In this notebook, we'll train a convolutional neural network (CNN, ConvNet) to classify images of traffic signs from [The German Traffic Sign Recognition Benchmark](http://benchmark.ini.rub.de/?section=gtsrb&subsection=news) using TensorFlow 2.0 / Keras. This notebook is largely based on the blog post [Building powerful image classification models using very little data](https://blog.keras.io/building-powerful-image-classification-models-using-very-little-data.html) by François Chollet.

**Note that using a GPU with this notebook is highly recommended.**

First, the needed imports.

In [None]:
%matplotlib inline

import os, datetime
import random
import pathlib

import tensorflow as tf

from tensorflow.keras.models import Sequential
from tensorflow.keras.layers import Dense, Activation, Dropout, Flatten, MaxPooling2D, InputLayer, Conv2D
from tensorflow.keras.preprocessing.image import ImageDataGenerator
from tensorflow.keras import applications, optimizers
from tensorflow.keras.callbacks import TensorBoard
from tensorflow.keras.utils import plot_model

from IPython.display import SVG

import numpy as np
import matplotlib.pyplot as plt
import seaborn as sns
from PIL import Image

print('Using Tensorflow version: {}, and Keras version: {}.'.format(tf.__version__, tf.keras.__version__))

If we are using TensorFlow as the backend, we can use TensorBoard to visualize our progress during training.

## Data

The training dataset consists of 5535 images of traffic signs of varying size.
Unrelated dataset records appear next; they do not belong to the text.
/-- A FLUSH takes every entry of its own queue that is not active, drops its own claim, and tells QSPACE once for a queue
that was full; it leaves the active move running, and answers the oldest removed ticket and the number removed. With
abort-active it ends its own active jump ABORTED_FLUSH, with the drive back in its return state and a settling close given
(R128, R130, R135, R145, R149). -/
def Obligations.FlushRemovesWaiting : Prop :=
  ∀ (p : Port) (f : Frame) (w : Word) (s : State), s.listens p = true → Carries f [w] →
    let gone := s.waiting p
    let answer : Response :=
      { status := .ok, payload := [bytesWord ((gone.head?.map (·.ticket)).getD 0) gone.length] }
    (w.getLsbD 0 = false → s.pickupFree = false →
        ∃ t : State, exec (.flush p f) s = .next (t.respond p answer) ∧
          t = { s with arb := t.arb, pifP := t.pifP, pifD := t.pifD } ∧ t.pif (otherPort p) = s.pif (otherPort p) ∧
          t.queueOf (otherPort p) = s.queueOf (otherPort p) ∧ t.queueOf p = s.activeHead p ∧
          t.arb = { s.arb with queueP := t.arb.queueP, queueD := t.arb.queueD, claim := t.arb.claim } ∧
          (t.arb.claim ≠ s.arb.claim → t.arb.claim = .none) ∧ ¬(p = .portP ∧ t.arb.claim = .queueP) ∧
          ¬(p = .portD ∧ t.arb.claim = .queueD) ∧
          t.pif p =
            { s.pif p with
              flags :=
                if (s.queueOf p).length = 4 ∧ (s.activeHead p).length < 4 then (s.pif p).flags ||| Notice.qspace.flag
                else (s.pif p).flags }) ∧
      (w.getLsbD 0 = true → p = .portD →
        ∀ m, s.LoneMove m → m.kind = .jump → s.arb.urgentWaiting = false → s.dsv.drive = .moving →
        s.mve.returnState = some .tracking → s.lensTaken = true → s.pifD.older = none →
        ∃ t : State, exec (.flush p f) s = .next t ∧
          t = { s with
                track := t.track, dfe := t.dfe, slc := s.sledStop.slc, mve := t.mve
                arb := { s.arb with queueD := [], source := .none, claim := .none }
                dsv := { s.dsv with drive := .tracking }, pifP := t.pifP, pifD := t.pifD } ∧
          t.track.state = .closing ∧ t.track.closeTimer = 0 ∧ t.mve.active = none ∧ t.mve.settling = true ∧
          t.mve.settleTries = 1 ∧
          t.pifD.older.map (fun r => (r.ticket, r.kind, r.outcome, r.last)) =
            some (m.ticket, m.kind, .abortedFlush, true))

/-- RESET_PORT of a port that owns no active move, with the pickup not free, returns that port to its state after reset and
leaves the mechanism and the other port as they are. Of Port D, where its own jump is active and stands alone, it aborts the move
and stores no record: the drive goes back to its return state, and a settling close is given (R128, R130, R151, R183, R192). -/
def Obligations.ResetPortReturnsPort : Prop :=
  ∀ (p : Port) (f : Frame) (s : State), s.listens p = true → Carries f [] →
    (∀ m, p = .portD → s.LoneMove m → m.kind = .jump → s.arb.urgentWaiting = false → s.dsv.drive = .moving →
        s.mve.returnState = some .tracking → s.lensTaken = true →
        ∃ t : State, exec (.resetPort p f) s = .next t ∧
          t = { s with
                track := t.track, dfe := t.dfe, slc := s.sledStop.slc, mve := t.mve
                arb := { s.arb with queueD := [], source := .none, claim := .none }
                dsv := { s.dsv with drive := .tracking }
                pifP := { s.pifP with flags := s.pifP.flags ||| Notice.driveState.flag }
                pifD :=
                  { s.pifD with
                    older := none, newer := none, dropped := 0, mode := .holdOff, flags := 0, mask := 0
                    baselines := s.ctb, ticket := 0, phase := s.pifD.phase.taken
                    response := some { status := .ok, payload := [] } } } ∧
          t.track.state = .closing ∧ t.track.closeTimer = 0 ∧ t.mve.active = none ∧ t.mve.phase = .none ∧
          t.mve.settling = true ∧ t.mve.settleTries = 1) ∧
      (s.ownsActive p = false → s.pickupFree = false →
        ∃ t : State, exec (.resetPort p f) s = .next t ∧ t = { s with arb := t.arb, pifP := t.pifP, pifD := t.pifD } ∧
          t.pif (otherPort p) = s.pif (otherPort p) ∧
          t.pif p =
            { s.pif p with
              older := none, newer := none, dropped := 0, mode := .holdOff, flags := 0, mask := 0, baselines := s.ctb
              ticket := 0, phase := (s.pif p).phase.taken, response := some { status := .ok, payload := [] } } ∧
          t.queueOf p = [] ∧ t.queueOf (otherPort p) = s.queueOf (otherPort p) ∧
          t.arb.source = s.arb.source ∧ t.arb.policy = s.arb.policy ∧ t.arb.run = s.arb.run ∧
          (p = .portP → t.arb.mark = none ∧ t.arb.urgent = s.arb.urgent ∧ t.arb.claim ≠ .queueP) ∧
          (p = .portD → t.arb.mark = s.arb.mark ∧ t.arb.urgentWaiting = false ∧ t.arb.claim ≠ .queueD ∧
            (s.arb.urgentWaiting = true → t.arb.urgent = none)))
There are 43 different types of traffic signs:

![title](imgs/gtsrb-montage.png)

The validation and test sets consist of 999 and 12630 images, respectively.

### Downloading the data

In [None]:
datapath = "/media/data/gtsrb/train-5535/"
nimages = dict()
(nimages['train'], nimages['validation'], nimages['test']) = (5535, 999, 12630)

### Parameters

In [None]:
INPUT_IMAGE_SIZE = [75, 75, 3]
BATCH_SIZE = 50
NUM_CLASSES = 43

### Image paths and labels

In [None]:
def get_paths(dataset):
    data_root = pathlib.Path(datapath+dataset)
    image_paths = list(data_root.glob('*/*'))
    image_paths = [str(path) for path in image_paths]
    image_count = len(image_paths)
    assert image_count == nimages[dataset], "Found {} images, expected {}".format(image_count, nimages[dataset])
    return image_paths

image_paths = dict()
image_paths['train'] = get_paths('train')
image_paths['validation'] = get_paths('validation')
image_paths['test'] = get_paths('test')

In [None]:
label_names = sorted(item.name for item in pathlib.Path(datapath+'train').glob('*/') if item.is_dir())
label_to_index = dict((name, index) for index,name in enumerate(label_names))

In [None]:
def get_labels(dataset):
    return [label_to_index[pathlib.Path(path).parent.name]
            for path in image_paths[dataset]]
    
image_labels = dict()
image_labels['train'] = get_labels('train')
image_labels['validation'] = get_labels('validation')
image_labels['test'] = get_labels('test')

### Data augmentation

We need to resize all training and validation images to a fixed size. 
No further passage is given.